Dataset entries
=======
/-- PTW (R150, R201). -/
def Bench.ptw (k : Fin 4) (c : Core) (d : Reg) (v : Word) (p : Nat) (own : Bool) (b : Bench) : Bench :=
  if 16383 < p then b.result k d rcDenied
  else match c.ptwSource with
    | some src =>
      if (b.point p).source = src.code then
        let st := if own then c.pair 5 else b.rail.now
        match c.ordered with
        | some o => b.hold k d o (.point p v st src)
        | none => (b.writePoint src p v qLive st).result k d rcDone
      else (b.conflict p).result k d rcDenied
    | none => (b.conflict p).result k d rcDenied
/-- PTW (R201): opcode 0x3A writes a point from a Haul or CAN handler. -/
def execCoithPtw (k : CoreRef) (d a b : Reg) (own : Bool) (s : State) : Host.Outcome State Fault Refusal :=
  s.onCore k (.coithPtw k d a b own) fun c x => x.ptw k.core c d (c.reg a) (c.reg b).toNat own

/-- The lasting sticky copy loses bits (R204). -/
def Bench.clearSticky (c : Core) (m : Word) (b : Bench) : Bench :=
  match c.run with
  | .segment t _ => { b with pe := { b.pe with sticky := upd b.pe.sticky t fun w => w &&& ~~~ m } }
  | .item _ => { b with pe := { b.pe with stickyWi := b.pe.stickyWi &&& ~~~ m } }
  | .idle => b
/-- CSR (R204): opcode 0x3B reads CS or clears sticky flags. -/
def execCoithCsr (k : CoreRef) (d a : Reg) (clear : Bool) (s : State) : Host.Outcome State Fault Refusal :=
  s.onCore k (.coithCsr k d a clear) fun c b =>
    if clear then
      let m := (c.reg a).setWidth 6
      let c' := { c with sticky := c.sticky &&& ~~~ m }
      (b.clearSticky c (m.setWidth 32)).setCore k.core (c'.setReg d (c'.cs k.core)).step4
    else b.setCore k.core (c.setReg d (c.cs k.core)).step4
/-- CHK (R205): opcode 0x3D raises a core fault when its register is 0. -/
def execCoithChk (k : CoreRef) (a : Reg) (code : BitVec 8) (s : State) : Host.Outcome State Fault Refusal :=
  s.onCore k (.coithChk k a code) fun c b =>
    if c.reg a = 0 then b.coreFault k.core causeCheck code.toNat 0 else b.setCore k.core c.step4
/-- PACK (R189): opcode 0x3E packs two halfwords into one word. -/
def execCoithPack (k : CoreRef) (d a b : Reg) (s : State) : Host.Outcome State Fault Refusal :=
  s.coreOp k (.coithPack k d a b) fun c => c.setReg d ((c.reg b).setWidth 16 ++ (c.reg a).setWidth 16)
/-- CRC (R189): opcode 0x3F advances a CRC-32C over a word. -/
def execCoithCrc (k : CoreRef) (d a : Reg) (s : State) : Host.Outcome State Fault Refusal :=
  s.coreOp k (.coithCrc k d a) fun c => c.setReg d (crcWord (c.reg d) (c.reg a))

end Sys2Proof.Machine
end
=======
WORK INSTRUCTIONS:
Of the lines above, copy each one that contains the word "Bool".

EXERCISE RESULT:
def Bench.ptw (k : Fin 4) (c : Core) (d : Reg) (v : Word) (p : Nat) (own : Bool) (b : Bench) : Bench :=
def execCoithPtw (k : CoreRef) (d a b : Reg) (own : Bool) (s : State) : Host.Outcome State Fault Refusal :=
def execCoithCsr (k : CoreRef) (d a : Reg) (clear : Bool) (s : State) : Host.Outcome State Fault Refusal :=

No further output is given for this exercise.